Find And Update Access Keys, Password, And MFA Settings Easily Using The AWS Management Console – Aw, AWS broke my Console Scavenger Hunt. We had a good run, didn’t we…

Network Load Balancer Now Supports TLS Termination – This is huge, and gives you a path to migrate some workloads off of ELB Classic (“Classic” of course being Amazon-speak for “If we were Google we’d have turned it off on you.”). Having AWS manage certificate expiry, rotation, and revocation for you is super handy…

Thoughts on Recent Research Paper and Associated Article on Amazon Rekognition | AWS Machine Learning Blog – AWS has a problem, and it’s largely one of messaging. There’s a bit of a PR tone mismatch here between “We tried your facial recognition service and found it’s got problems properly identifying people of color” and a response that reads exactly like what it is: a technically deep counterpoint from someone whose first name is “Doctor.” This is a nuanced and delicate subject, and AI is still in its infancy, but this response misses the mark when it comes to being accessible to someone not steeped in the subject. Just as a quick example (there’s a lot to delve into here), it makes much of the difference between “facial analysis” and “facial recognition.” Uh… The service is called “Rekognition.” If someone’s viewing it as a tool for facial recognition, that’s kinda on AWS and their ridiculous service naming. There’s some scary stuff afoot here, and this future feels inevitable, but striking a balance is going to be essential–and that starts with clear and effective messaging. Those are my 2¢.

AWS awarded PROTECTED certification in Australia | AWS Security Blog – Congratulations to AWS–this is a rare honor. So far the only other things that Australia has awarded PROTECTED status to are pretty much “Azure” and “the wombat.”

Tools

This lists seventeen major cloud providers and gives you a speed test for all of them. Curiously, Oracle Cloud didn’t make the list of seventeen major cloud providers.

GUI client for DynamoDB is great for helping people visualize the data model a bit more effectively. Not all of us think in abstractions the same way…

A couple of folks pointed me towards aws-rotate-key which does exactly what you’d expect it to. aws-vault also supports this natively.
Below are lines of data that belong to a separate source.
/-! ### Window loads and stores -/

/-- An outlet staging store of engine `k` (spec 09 R240, 12 R330, 16 R404). -/
def State.stagingStore (s : State) (k ch : Nat) (v : Word) (checker : Bool) : State :=
  if checker then s.modOut ch (fun o => { o with check := v, checked := true })
  else
    let s := s.modOut ch (fun o => { o with staging := v, staged := true })
    s.modEng k (fun e => { e with otlReq := !e.otlReq, otlCh := BitVec.ofNat 9 ch, otlD := v })

/-- A mailbox word (spec 06 R180). -/
def Mbox.word (x : Mbox) (i : Nat) : Word :=
  if i < 14 then x.data.get (fun _ => 0) i
  else if i = 14 then x.seq.setWidth 32
  else BitVec.ofNat 32 (x.ovr.toNat * 2 + x.full.toNat)

/-- A store to a mailbox word (spec 06 R180, R427). -/
def Mbox.store (x : Mbox) (i : Nat) (v : Word) : Mbox :=
  if i < 14 then { x with data := x.data.set (fun _ => 0) i v, stored := if x.stored.contains i then x.stored else i :: x.stored }
  else if i = 15 then { x with ovr := x.ovr && !v.getLsbD 1 } else x

/-- A host write of word `i`: an engine's store and an overrun of the same tick come last (spec 17 R419, R425). -/
def Mbox.hostWrite (x : Mbox) (i : Nat) (v : Word) : Mbox :=
  if i < 14 then (if x.stored.contains i then x else { x with data := x.data.set (fun _ => 0) i v })
  else if i = 15 then { x with ovr := x.ovr && (!v.getLsbD 1 || x.ovrNow) } else x

/-- A write to a stimulus port from a source byte (spec 14 R381). -/
def State.stimWrite (s : State) (p : Nat) (v : Word) (src : Byte) : State :=
  if s.dbg.stimen.getLsbD p then s.emit (packet 7 (s.ts ++ [src, BitVec.ofNat 8 p] ++ leBytes 4 v.toNat)) else s

/-- A load of the engine control space (spec 03 R71, 14 R381); other words read a free value (log entry 11). -/
def State.ectlLoad (s : State) (k x : Nat) : Word × State :=
  if x = 0x40 then ((s.engAt k).spillRgn, s)
  else if 0x800 ≤ x ∧ x < 0x900 then (0, s) else s.draw

/-- A store to the engine control space. -/
def State.ectlStore (s : State) (k x : Nat) (v : Word) : State :=
  if 0x800 ≤ x ∧ x < 0x900 then s.stimWrite ((x - 0x800) / 4) v (srcByte k) else s

/-- A load of the train control space by Machine-level code (spec 17 R423); other words read a free value. -/
def State.tctlLoad (s : State) (k x : Nat) (quiet : Bool) : Word × State :=
  match s.trainCtlRead (trainOf k) x true quiet with
  | some r => r
  | none => s.draw

/-- Memory key of byte `o` of the published-state window of train `t` under a generation: `some none` outside every block,
`none` beyond the declared area (spec 04 R98, 09 R254). -/
def State.pubPlace (s : State) (gen : Bool) (t o n : Nat) : Option (Option Nat) :=
  if !s.hasTrain t || s.fences.contains (.train t) then none
  else match (s.img gen).area t with
    | none => none
    | some (base, size) =>
      if 8 * size < o + n then none
      else some (((s.img gen).carries.find? (fun b => b.lctx != 0xFFFF && b.train == t &&
          decide (b.offset ≤ o ∧ o < b.offset + 8 * b.length))).map (fun b =>
        tmKey t (base + o + (s.pubHalf gen b.lctx).toNat * 8 * size)))

/-- Data addresses an access touches, for the comparators (spec 14 R375). -/
def ACmp.hits (cmp prev : ACmp) (odd : Bool) (exec store : Bool) (a n : Nat) : Bool :=
  let kind := (cmp.ctl.extractLsb' 2 2).toNat
  let kindOk := if exec then kind == 0 else if store then kind == 2 || kind == 3 else kind == 1 || kind == 3
  let range := odd && cmp.ctl.getLsbD 4
  let lo := if range then prev.addr.toNat else if exec then cmp.addr.toNat else cmp.addr.toNat / 4 * 4
  let hi := if range then cmp.addr.toNat else if exec then cmp.addr.toNat else cmp.addr.toNat / 4 * 4 + 3
  cmp.ctl.getLsbD 0 && kindOk && decide (a ≤ hi ∧ lo < a + n)

/-- Comparator `i` of an engine matches (spec 14 R375); `vals` are the values a data comparator looks at. -/
def EDbg.matches (d : EDbg) (w : Who) (i : Nat) (exec store : Bool) (a n : Nat) (vals : List Word) : Bool :=
  let at' (j : Nat) : ACmp := d.ac.get (fun _ => {}) j
  let x := at' i
  let shadowed := i % 2 == 0 && (at' (i + 1)).ctl.getLsbD 4 && (at' (i + 1)).ctl.getLsbD 0
  let ctxOk := !x.ctl.getLsbD 7 || (decide (w.level ≠ 3) && w.sel && d.ctxm == BitVec.ofNat 10 w.lctx)
  let link (j : Nat) : Bool := !x.ctl.getLsbD (5 + j) ||
    vals.any (fun v => let c : DCmp := d.dc.get (fun _ => {}) j; (v ^^^ c.val) &&& c.mask == 0)
  !shadowed && ctxOk && x.hits (at' (i - 1)) (i % 2 == 1) exec store a n && link 0 && link 1

/-- A halt request with its cause (spec 14 R366); inside a bracket it is deferred. Ignored in SCRAPPED (R377). -/
def State.requestHalt (s : State) (k : Nat) (cause : BitVec 3) : State :=
  let e := s.engAt k
  if s.lcs.st == .scrapped || e.dbg.halted || e.dbg.pend then s
  else
    let s := s.modEng k (fun e => { e with dbg := { e.dbg with pend := true, pendCause := cause } })
    if e.lock ≠ 0 then
      (s.modEng k (fun e => { e with dbg := { e.dbg with deferred := true } })).raiseInfo { w := 87, src := 1, arg := some k }
    else s

/-- The first comparator whose ACTION includes HALT and that matches. -/
def EDbg.haltMatch (d : EDbg) (w : Who) (exec store : Bool) (a n : Nat) (vals : List Word) : Option Nat :=
  (List.range 4).find? (fun i => d.matches w i exec store a n vals && (d.ac.get (fun _ => {}) i).ctl.getLsbD 8)

/-- What every matching comparator does beside a halt: DBG_ESTAT.CMP, DBG_EWADDR of a data match, TRACE and TRIG (spec 14 R376,
R382). -/
def State.watch (s : State) (w : Who) (exec store : Bool) (a n : Nat) (vals : List Word) : State :=
  (List.range 4).foldl (fun s i =>
    let d := (s.engAt w.k).dbg
    if d.matches w i exec store a n vals then
      let ctl := (d.ac.get (fun _ => {}) i).ctl
      let s := s.modEng w.k (fun e => { e with dbg := { e.dbg with
        cmp := BitVec.ofNat 2 i, ewaddr := if exec then e.dbg.ewaddr else BitVec.ofNat 32 a } })
      let s := if ctl.getLsbD 10 then { s with pins := { s.pins with tapTrig := true } } else s
      if ctl.getLsbD 9 then
        s.emit (packet 6 (s.ts ++ [srcByte w.k, BitVec.ofNat 8 i] ++ leBytes 4 a ++
          leBytes 4 (if exec then 0 else (vals.getD 0 0).toNat)))
      else s
    else s) s

/-- The comparators after a completed data access (spec 14 R376). -/
def State.watchData (s : State) (w : Who) (store : Bool) (a n : Nat) (vals : List Word) : State :=
  let h := (s.engAt w.k).dbg.haltMatch w false store a n vals
  let s := s.watch w false store a n vals
  match h with
  | some i => (s.modEng w.k (fun e => { e with dbg := { e.dbg with cmp := BitVec.ofNat 2 i } })).requestHalt w.k 4
  | none => s

/-- What a load finds: a value with its cost, an uncorrectable word with its cost (11 R301), a wait, a boundary read to issue, or a
fault without an access. Its beats have passed in the state that a value or an uncorrectable word leaves. -/
inductive Ld where
  | val (s : State) (c : Ctx) (v : Nat) (cost : Nat)
  | ue (s : State) (f : Flt) (cost : Nat)
  | wait (s : State)
  | bnd
  | flt (f : Flt)

/-- Checks of a load or store of `n` bytes at `a` in the windows, control and boundary regions, in the order of R112: width
and mode, alignment, rights (spec 04 R98-R101, 05 R141). -/
def State.winCheck (s : State) (w : Who) (r : Rgn) (a n : Nat) (store : Bool) : Except Flt Unit :=
  let addr : Word := BitVec.ofNat 32 a
  let o := a % 0x10000
  let widthOk := match r with
    | .sample | .pub => !store && (n == 4 || n == 8)
    | .bnd => !w.db
    | _ => n == 4
  let inMap := match r with
    | .pub => (s.pubPlace w.gen (a / 0x10000 - 0x230) o n).isSome
    | .ectl => s.variant.optional || !(decide (0x800 ≤ o) && decide (o < 0x900))
    | _ => true
  if rgnOf (a + n - 1) ≠ some r ∨ !widthOk ∨ !inMap then .error (.berr addr)
  else if a % n ≠ 0 then .error (.misalign addr)
  else match r with
    | .sample => if s.schRouted w.k (o / 8) then .ok () else .error (.priv 4 addr)
    | .staging =>
      match s.stagingRight w (o / 4) with
      | some false => .ok ()
      | some true => if store then .ok () else .error (.priv 4 addr)
      | none => .error (.priv 4 addr)
    | .cvc =>
      match s.cvcRoute (o / 4) with
      | some (gen, x) => if gen = w.gen ∧ x.owner = w.lctx then .ok () else .error (.priv 4 addr)
      | none => .error (.priv 4 addr)
    | .mbox =>
      let m := o / 64
      if (if store then s.mboxParty w (trainOf w.k) m else s.mboxLoad w (trainOf w.k) m) then .ok ()
      else .error (.priv 6 addr)
    | .ectl | .tctl => if w.level = 3 then .ok () else .error (.priv 5 addr)
    | _ => .ok ()

/-- The value of a checked window load. -/
def State.winLoad (s : State) (w : Who) (c : Ctx) (r : Rgn) (a n : Nat) (cost : Nat) : Ld :=
  let s := s.elapse w.k (List.replicate cost .idle)
  let o := a % 0x10000
  match r with
  | .sample =>
    let v := (s.recAt (trainOf w.k) (o / 8)).word
    let x := s.readSample w.k c (o / 8)
    .val x.2.2.1 x.2.2.2 ((v.toNat / 256 ^ (a % 8)) % 256 ^ n) cost
  | .staging => .val s c (s.outAt (o / 4)).staging.toNat cost
  | .cvc => .val s c (s.cvcAt (o / 4)).status.toNat cost
  | .pub =>
    match s.pubPlace w.gen (a / 0x10000 - 0x230) o n with
    | some (some key) =>
      match s.firstUE key n with
      | some x => .ue s (.ecc (BitVec.ofNat 32 (a / 8 * 8)) (some x)) cost
      | none => .val (s.noteCE key n) c (s.rdBytes key n) cost
    | _ => .val s c 0 cost
  | .mbox => .val s c ((s.mboxAt (trainOf w.k) (o / 64)).word (o % 64 / 4)).toNat cost
  | .ectl => let x := s.ectlLoad w.k o; .val x.2 c x.1.toNat cost
  | .tctl => let x := s.tctlLoad w.k o false; .val x.2 c x.1.toNat cost
  | _ => .bnd

/-- Table cost of a load from local store, train memory or the sealed region (spec 02 R59, R56). -/
def loadCost (db : Bool) (r : Rgn) (a n : Nat) : Nat :=
  if db then (if r = .ls then 10 else 12)
  else (if r = .ls then 1 else 3) + (if 8 < a % 8 + n then 1 else 0)

/-- `n` bytes at address `a`, memory key `key`, that an engine reads past the store buffer: the state and the value, or ECC_UE
(spec 11 R292, R301, R308). -/
def State.memRead (s : State) (a key n : Nat) : Except Flt (State × Nat) :=
  if s.sealWiping key then .ok (s, 0)
  else match s.firstUE key n with
    | some x => .error (.ecc (BitVec.ofNat 32 (a + x - key)) (some x))
    | none => .ok (s.noteCE key n, s.rdBytes key n)

/-- What the executing instruction does with the ports in a beat of its access to region `r` (R32): a deadbeat train path uses no
port. -/
def accessBeat (db : Bool) (r : Option Rgn) : Beat :=
  match r with
  | some .ls => .port
  | some .tm | some .sealed => if db then .idle else .train
  | _ => .idle

/-- The beats of a load of cost `cost` from region `r` that lie behind its drain allowance (R32, R59). -/
def ownBeats (db : Bool) (r : Rgn) (cost : Nat) : List Beat :=
  List.replicate (if db then cost - 8 else cost) (accessBeat db (some r))

/-- The beats of a load that reads memory pass: in deadbeat mode its drain allowance first (R59). -/
def State.loadBeats (s : State) (w : Who) (l : List Beat) : State := (if w.db then s.allowance w.k else s).elapse w.k l

/-- A load that reads memory at key `key`, behind its drain allowance in deadbeat mode. Its table cost counts also when it meets an
uncorrectable word (11 R301). -/
def State.memLoad (s : State) (w : Who) (c : Ctx) (r : Rgn) (a key n : Nat) : Ld :=
  let cost := loadCost w.db r a n
  let s := s.loadBeats w (ownBeats w.db r cost)
  match s.memRead a key n with
  | .ok (s, v) => .val s c v cost
  | .error f => .ue s f cost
“Build a Lambda layer from a Docker image” is fantastic–and AWS Lambda Container Image Converter does exactly that. I’m hugely enthusiastic about the possibilities here…

This well-written post introduces us to a tool that grabs an item from DynamoDB and tells us its size and consumed capacity. This is super handy for planning out reserved capacity / modeling application workload costs.

I’m not sure if awsme is a typo, a new thing the kids are texting each other, or a CloudWatch metrics library.

…and that’s what happened Last Week in AWS.